ADASSX

WD-SYNSPEC: Parameterized Synthetic White Dwarf Spectra Generation for ML Applications
2025-08-05 , Kuiper Atrium

Recent surveys, such as the Sloan Digital Sky Survey (SDSS), have discovered thousands of white dwarfs, low-mass non-fusing stellar remnants. Because these white dwarfs (WDs) radiate away their energy as they cool, changing their spectral features, their spectral characterization and evolution serve as "cosmic clocks", used to date stellar populations and stellar formation history. Emerging studies have applied machine learning techniques to analyze this population; however, these methods are often hindered due to the large number of low-resolution WD spectra and the computational intensity of atmospherically modeled synthetic spectra. This work introduces WD-SYNSPEC, a parameterized framework to generate noisy synthetic WD spectra in the optical range based on spectral type, effective temperature, and surface gravity.

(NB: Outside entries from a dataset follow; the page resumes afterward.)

/-- The next KVPUT of an export; the last one is followed by DONE, and the reference ends (R340, Table SV-9). -/
def State.exportNext (s : State) (n : Nat) (x : Export) : State :=
  let len := s.copyLen x.entry
  let k := Nat.min 8176 (len - x.offset)
  let body := (List.range k).map fun i => s.copyByte x.entry (x.offset + i)
  let last := len ≤ x.offset + k
  let h := s.prefixHandle x.entry
  let s := s.spend len
  let s := s.send n MC.KVPUT 0 ((if x.offset = 0 then 1 else 0) + (if last then 2 else 0)) 0 x.ctx x.reqId
    (beBytes 4 h ++ beBytes 4 x.offset ++ beBytes 4 len ++ beBytes 1 (if last then 2 else 0) ++ beBytes 3 0 ++ body)
  if last then
    let s := s.modSession n fun t => { t with exporting := t.exporting.drop 1 }
    (s.send n MC.ACK 2 3 0 x.ctx x.reqId (respPrefix x.seq none 0xFF)).unrefPrefix h
  else s.modSession n fun t => { t with exporting := { x with offset := x.offset + k } :: t.exporting.drop 1 }

/-- Ranges (offset, length) cover `total` bytes: the reach from 0 is taken as often as there are ranges. -/
def reachOf (l : List (Nat × Nat)) : Nat → Nat → Nat
  | 0, at' => at'
  | f + 1, at' => reachOf l f (l.foldl (fun a r => if r.1 ≤ at' ∧ a < r.1 + r.2 then r.1 + r.2 else a) at')
def covers (l : List (Nat × Nat)) (total : Nat) : Bool := decide (total ≤ reachOf l l.length 0)

/-- Bytes of an import's body land in the reserved blocks (R261). -/
def State.landCopy (s : State) (e off : Nat) (b : List Byte) : State :=
  let j := s.reg (Od.PREFIX_JOB e)
  let blocks := blocksOf (Store.get Prefix.new s.prefixes e).runs
  let n := (s.job j).ranks.length
  forAll ((List.range b.length).zip b) s fun s x =>
    if off + x.1 < 32 then s
    else match copyPlace j blocks n 0 (off + x.1 - 32) with
      | some p => match s.copyAddr j p with
        | some a => { s with
            sram := Mem.write s.sram a x.2
            sramPoison := NSet.remove s.sramPoison (a / 4)
            sramParity := NSet.remove s.sramParity (a / 4) }
        | none => s
      | none => s

/-- The header bytes landed so far fit what the import needs (R261): version, KV_BYTES_PER_TOKEN, NCLUSTERS. -/
def State.headOk (s : State) (e : Nat) (h : List Byte) : Bool :=
  let j := s.reg (Od.PREFIX_JOB e)
  slice h 0 4 == [0x50, 0x46, 0x58, 0x31] && leNat (slice h 4 4) == s.reg (Od.PREFIX_VERSION e) &&
    leNat (slice h 24 4) == s.reg (Od.KV_BYTES_PER_TOKEN j) && leNat (slice h 28 4) == (s.job j).ranks.length

/-- KVPUT from the host (R340). -/
def State.onKvput (s : State) (n : Nat) (m : InMsg) : State :=
  let h := be m.payload 0 4
  let off := be m.payload 4 4
  let b := m.payload.drop 16
  let e := h % 16384
  let p := Store.get Prefix.new s.prefixes e
  if h = 0 ∨ s.prefixHandle e ≠ h ∨ s.reg (Od.PREFIX_STATE e) ≠ 1 ∨ !s.actsFor n (s.reg (Od.PREFIX_TENANT e)) then
    s.refuseMsg n m Code.WRONG_STATE 0 none
  else if be m.payload 8 4 ≠ p.total ∨ p.total < off + b.length then s.refuse n m Code.RANGE_CONFLICT
  else
    let head := ((List.range b.length).zip b).foldl (fun (t : Store Byte) x =>
      if off + x.1 < 32 then Store.set t (off + x.1) x.2 else t) p.head
    let hb := head.map Prod.snd
    if head.length = 32 ∧ !s.headOk e hb then (s.dropPrefix e).refuse n m Code.VERSION_MISMATCH
    else
      let s := s.landCopy e off b
      let landed := p.landed ++ [(off, b.length)]
      let s := { s with prefixes := Store.set s.prefixes e { p with head := head, landed := landed } }
      if covers landed p.total then
        let s := ((s.setReg (Od.PREFIX_STATE e) 2).setReg (Od.PREFIX_TOKENS e) (leNat (slice hb 20 4))).setReg
          (Od.PREFIX_KV_FMT e) (leNat (slice hb 16 1))
        let s := (s.setReg (Od.PREFIX_ADAPTER e) (leNat (slice hb 8 4))).setReg (Od.PREFIX_ADAPTER_GEN e) (leNat (slice hb 12 4))
        s.done n m []
      else s

/-- IMPORT_DEADLINE (Table SV-9). -/
def execImportDeadline (e : Fin 16384) (s : State) : Out :=
  if s.reg (Od.PREFIX_STATE e.val) = 1 ∧ (Store.get Prefix.new s.prefixes e.val).deadline < s.now then
    .next (s.failImport e.val 1)
  else .next s

/-- PREFIX_DELETE of handle `h` (R262, Table SV-9). -/
def wrPrefixDelete (h : Nat) (s : State) : Wr :=
  let e := h % 16384
  let st := s.reg (Od.PREFIX_STATE e)
  if h = 0 ∨ s.prefixHandle e ≠ h ∨ st = 0 ∨ st = 3 then noW s Code.MISSING_OBJECT
  else if st = 1 then okW (s.failImport e 2)
  else if s.reg (Od.PREFIX_REFS e) = 0 then okW (s.dropPrefix e)
  else okW (s.setReg (Od.PREFIX_STATE e) 3)

/-- Another tenant's handle is answered as absent (R432). -/
def execPrefixDelete (n : Nat) (h : Word) (s : State) : Out :=
  let mine := s.actsFor n (s.reg (Od.PREFIX_TENANT (h.toNat % 16384)))
  s.write n true (if mine then wrPrefixDelete h.toNat else fun s => noW s Code.MISSING_OBJECT)

end Sys2Proof.Machine
end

Able to simulate multiple spectral types, WD-SYNSPEC helps solve both the forward and inverse modeling problems in WD spectroscopy by (1) creating a sample of unlabeled spectra and (2) creating a population of spectra on which existing spectral fitting methods can be applied. WD-SYNSPEC functions by generating a blackbody spectrum, introducing spectral lines as least-squares optimized Voigt profiles (via median temperature-binned spectra), adjusting for line broadening as a function of surface gravity and temperature, and introducing Gaussian noise and adjusting spectral resolution. Although WD-SYNSPEC does not consider factors such as convective features or non-equilibrium chemistries, it leverages these trade-offs in its extensibility and ability to generate populations of synthetic spectra rapidly due to its low time complexity. These methods demonstrate WD-SYNSPEC’s effectiveness and possible use within a future, more complex deep-learning-based modeling and classification pipeline.

Incoming freshman at Caltech interested in pursuing astrophysics.